Data to use section start

-- ==== Sys2Proof/Safety.lean ====
section
/-!
DEFINITION. The vocabulary of the statements: a run without a stop, what an instruction leaves alone, the canonical form of
the module's memories, and the scalar instructions' results as R304-R306 give them, over exact integers.
-/

namespace Sys2Proof

open Machine

/-! ### Completing -/

/-- `exec` answers a next state, and `P` holds of it. -/
def Runs (i : Instr) (s : State) (P : State → Prop) : Prop := ∃ t, exec i s = .next t ∧ P t

/-- `exec` answers the state `r`, with the verdict that the op has issued (log 8). -/
def Yields (i : Instr) (s r : State) : Prop := exec i s = .next (r.setVerdict .issued)

/-- `exec` answers the state in which the thread of the current tile has taken a trap and nothing else of the op happened. -/
def Traps (i : Instr) (s : State) (c : Cause) (tval : W64) : Prop :=
  exec i s = .next ((s.takeTrap s.cur c tval).setVerdict (.trapped c tval))

/-- `exec` answers the state in which the op waits: nothing of it happened but the code that `specst` shows. -/
def Waits (i : Instr) (s : State) (code : Nat) : Prop := exec i s = .next (s.stalled code)

/-! ### What stays as it was -/

/-- Of the module, only tiles and what is scheduled differ. -/
def SameModule (s t : State) : Prop := t = { s with tiles := t.tiles, agenda := t.agenda }

/-- The tiles other than the current one are as they were. -/
def SameOthers (s t : State) : Prop := ∀ k, k ≠ s.cur → t.tile k = s.tile k

/-- Every byte of a tile's memories reads as before, in an ordinary and in a speculative access. -/
def SameBytes (x y : Tile) : Prop :=
  (∀ spec a, y.spmByte spec a = x.spmByte spec a) ∧ (∀ a, y.imem.get a = x.imem.get a) ∧ y.swap = x.swap

/-! ### The canonical form of the memories -/

/-- Every memory of a tile is in canonical form (R117, R122, R171). -/
def tileMemWf (t : Tile) : Bool := Mem.wf t.spm && Mem.wf t.imem && Mem.wf t.swap.half

/-- Every memory of the module is in canonical form. -/
def memWf (s : State) : Bool :=
  Mem.wf s.hbm && Mem.wf s.far && Mem.wf s.host.mem && s.tiles.all (fun p => tileMemWf p.2) &&
    s.sched.saves.all fun v => tileMemWf v.tile

/-! ### Scalar results (R304-R306) -/

/-- A two-operand S-slot op: its attributes, latency, destination and operands, and its result. -/
structure TwoOp where
  a : Attr
  lat : Nat
  d : Reg
  ra : Reg
  b : Opd
  f : W64 → W64 → W64

/-- Whether `x < y`, unsigned or signed. -/
def lessThan (u : Bool) (x y : W64) : Bool := if u then decide (x.toNat < y.toNat) else decide (x.toInt < y.toInt)

/-- The ops of R304 with two operands, with their results over exact integers. -/
def twoOp : Instr → Option TwoOp
  | .add a d x b => some ⟨a, 1, d, x, b, fun x y => BitVec.ofInt 64 (x.toInt + y.toInt)⟩
  | .sub a d x b => some ⟨a, 1, d, x, b, fun x y => BitVec.ofInt 64 (x.toInt - y.toInt)⟩
  | .mul a d x b => some ⟨a, 3, d, x, b, fun x y => BitVec.ofInt 64 (x.toInt * y.toInt)⟩
  | .mulh a u d x b => some ⟨a, 3, d, x, b, fun x y =>
      if u then BitVec.ofNat 64 (x.toNat * y.toNat / 2 ^ 64) else BitVec.ofInt 64 (x.toInt * y.toInt / 2 ^ 64)⟩
  | .and a d x b => some ⟨a, 1, d, x, b, fun x y => x &&& y⟩
  | .or a d x b => some ⟨a, 1, d, x, b, fun x y => x ||| y⟩
  | .xor a d x b => some ⟨a, 1, d, x, b, fun x y => x ^^^ y⟩
  | .andn a d x b => some ⟨a, 1, d, x, b, fun x y => x &&& ~~~y⟩
  | .shl a d x b => some ⟨a, 1, d, x, b, fun x y =>
      if 64 ≤ y.toNat then 0 else BitVec.ofNat 64 (x.toNat * 2 ^ y.toNat)⟩
  | .shr a d x b => some ⟨a, 1, d, x, b, fun x y => if 64 ≤ y.toNat then 0 else BitVec.ofNat 64 (x.toNat / 2 ^ y.toNat)⟩
  | .sra a d x b => some ⟨a, 1, d, x, b, fun x y =>
      if 64 ≤ y.toNat then (if x.toInt < 0 then BitVec.allOnes 64 else 0) else BitVec.ofInt 64 (x.toInt / 2 ^ y.toNat)⟩
  | .rotl a d x b => some ⟨a, 1, d, x, b, fun x y =>
      BitVec.ofNat 64 (x.toNat * 2 ^ (y.toNat % 64) + x.toNat / 2 ^ (64 - y.toNat % 64))⟩
  | .min a u d x b => some ⟨a, 1, d, x, b, fun x y => if lessThan u y x then y else x⟩
  | .max a u d x b => some ⟨a, 1, d, x, b, fun x y => if lessThan u x y then y else x⟩
  | .slt a u d x b => some ⟨a, 1, d, x, b, fun x y => if lessThan u x y then 1 else 0⟩
  | .seq a d x b => some ⟨a, 1, d, x, b, fun x y => if x = y then 1 else 0⟩
  | .sne a d x b => some ⟨a, 1, d, x, b, fun x y => if x = y then 0 else 1⟩
  | .addsh a k d x b => some ⟨a, 1, d, x, b, fun x y => BitVec.ofInt 64 (x.toInt + y.toInt * 2 ^ k.toNat)⟩
  | _ => none

/-- `div` and `rem` of R305: the three rows of its table. -/
def divOp : Instr → Option TwoOp
  | .div a u d x b => some ⟨a, 18, d, x, b, fun x y =>
      if y = 0 then 0xFFFFFFFFFFFFFFFF#64
      else if !u && x.toInt == -2 ^ 63 && y.toInt == -1 then 0x8000000000000000#64
      else if u then BitVec.ofNat 64 (x.toNat / y.toNat) else BitVec.ofInt 64 (x.toInt.tdiv y.toInt)⟩
  | .rem a u d x b => some ⟨a, 18, d, x, b, fun x y =>
      if y = 0 then x
      else if !u && x.toInt == -2 ^ 63 && y.toInt == -1 then 0
      else if u then BitVec.ofNat 64 (x.toNat - y.toNat * (x.toNat / y.toNat))
      else BitVec.ofInt 64 (x.toInt - y.toInt * x.toInt.tdiv y.toInt)⟩
  | _ => none

/-- A one-operand S-slot op: its attributes, destination, source and result. Its latency is 1. -/
structure OneOp where
  a : Attr
  d : Reg
  ra : Reg
  f : W64 → W64

/-- The ops of R306 with a scalar source. -/
def oneOp : Instr → Option OneOp
  | .clz a d x => some ⟨a, d, x, fun x => BitVec.ofNat 64 ((List.range 64).countP fun k => decide (x.toNat < 2 ^ k))⟩
  | .ctz a d x => some ⟨a, d, x, fun x => BitVec.ofNat 64 ((List.range 64).countP fun k => x.toNat % 2 ^ (k + 1) == 0)⟩
  | .popc a d x => some ⟨a, d, x, fun x => BitVec.ofNat 64 (((List.range 64).map fun k => x.toNat / 2 ^ k % 2).sum)⟩
  | .mov a d x => some ⟨a, d, x, fun x => x⟩
  | .sext a w d x => some ⟨a, d, x, fun x => (x.setWidth (widBits w)).signExtend 64⟩
  | .zext a w d x => some ⟨a, d, x, fun x => (x.setWidth (widBits w)).setWidth 64⟩
  | _ => none

/-- An op whose result is a constant, or is computed from a mask or from its own destination (R306): its attributes,
destination and result. Its latency is 1. -/
structure ConstOp where
  a : Attr
  d : Reg
  x : State → W64

/-- The ops of R306 that pop nothing. -/
def constOp : Instr → Option ConstOp
  | .li a n d i => some ⟨a, d, fun _ => if n then BitVec.ofNat 64 i.toNat else BitVec.ofInt 64 i.toInt⟩
  | .lih a d i => some ⟨a, d, fun s => BitVec.ofNat 64 (i.toNat * 2 ^ 32 + (s.rdS d).toNat % 2 ^ 32)⟩
  | .mpop a w d m => some ⟨a, d, fun s =>
      BitVec.ofNat 64 (((List.range (MWid.bits w)).map fun k => (s.rdM m).toNat / 2 ^ k % 2).sum)⟩
  | .mfirst a w d m => some ⟨a, d, fun s =>
      BitVec.ofNat 64 ((List.range (MWid.bits w)).countP fun k => (s.rdM m).toNat % 2 ^ (k + 1) == 0)⟩
  | _ => none

/-! ### Vector results (R253-R278) -/

/-- Lane `j` of a register at a width. -/
def laneAt (w : Nat) (x : W512) (j : Nat) : Nat := x.toNat / 2 ^ (w * j) % 2 ^ w

/-- Lane `j` of a vector source at a width. -/
def srcLane (s : State) (w : Nat) (r : Reg) (j : Nat) : Nat := laneAt w (s.rdV w r) j

/-- A V-slot op with a vector destination: its attributes, the width of the destination's lanes, latency, destination and
vector sources, whether disabled lanes keep their value, and lane `j` of its result. -/
structure VecOp where
  a : Attr
  w : Nat
  lat : Nat
  d : Reg
  srcs : List Reg
  merge : Bool
  lane : State → Nat → Nat

/-- The value of a floating-point lane (R153), and the result of a lane's arithmetic: an exact value rounded once under
RNE (R260), or an exact integer saturated or wrapped (R261). -/
def toR (t : Ety) (x : Nat) : Machine.Num := (laneFmt false t).toReal x
def arith (t : Ety) (sat : Bool) (r : Machine.Num) (n : Int) : Nat :=
  if t.isF then (laneFmt false t).round false false r
  else if sat then satInt n t.width t.isSigned else wrapInt n t.width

Data to use section end

Description of the task: What is needed is an exact copy of the lines above, from the one containing "namespace Sys2Proof" through the one containing "def Yields (i", with nothing added.

Worked solution:
namespace Sys2Proof

open Machine

/-! ### Completing -/

/-- `exec` answers a next state, and `P` holds of it. -/
def Runs (i : Instr) (s : State) (P : State → Prop) : Prop := ∃ t, exec i s = .next t ∧ P t

/-- `exec` answers the state `r`, with the verdict that the op has issued (log 8). -/
def Yields (i : Instr) (s r : State) : Prop := exec i s = .next (r.setVerdict .issued)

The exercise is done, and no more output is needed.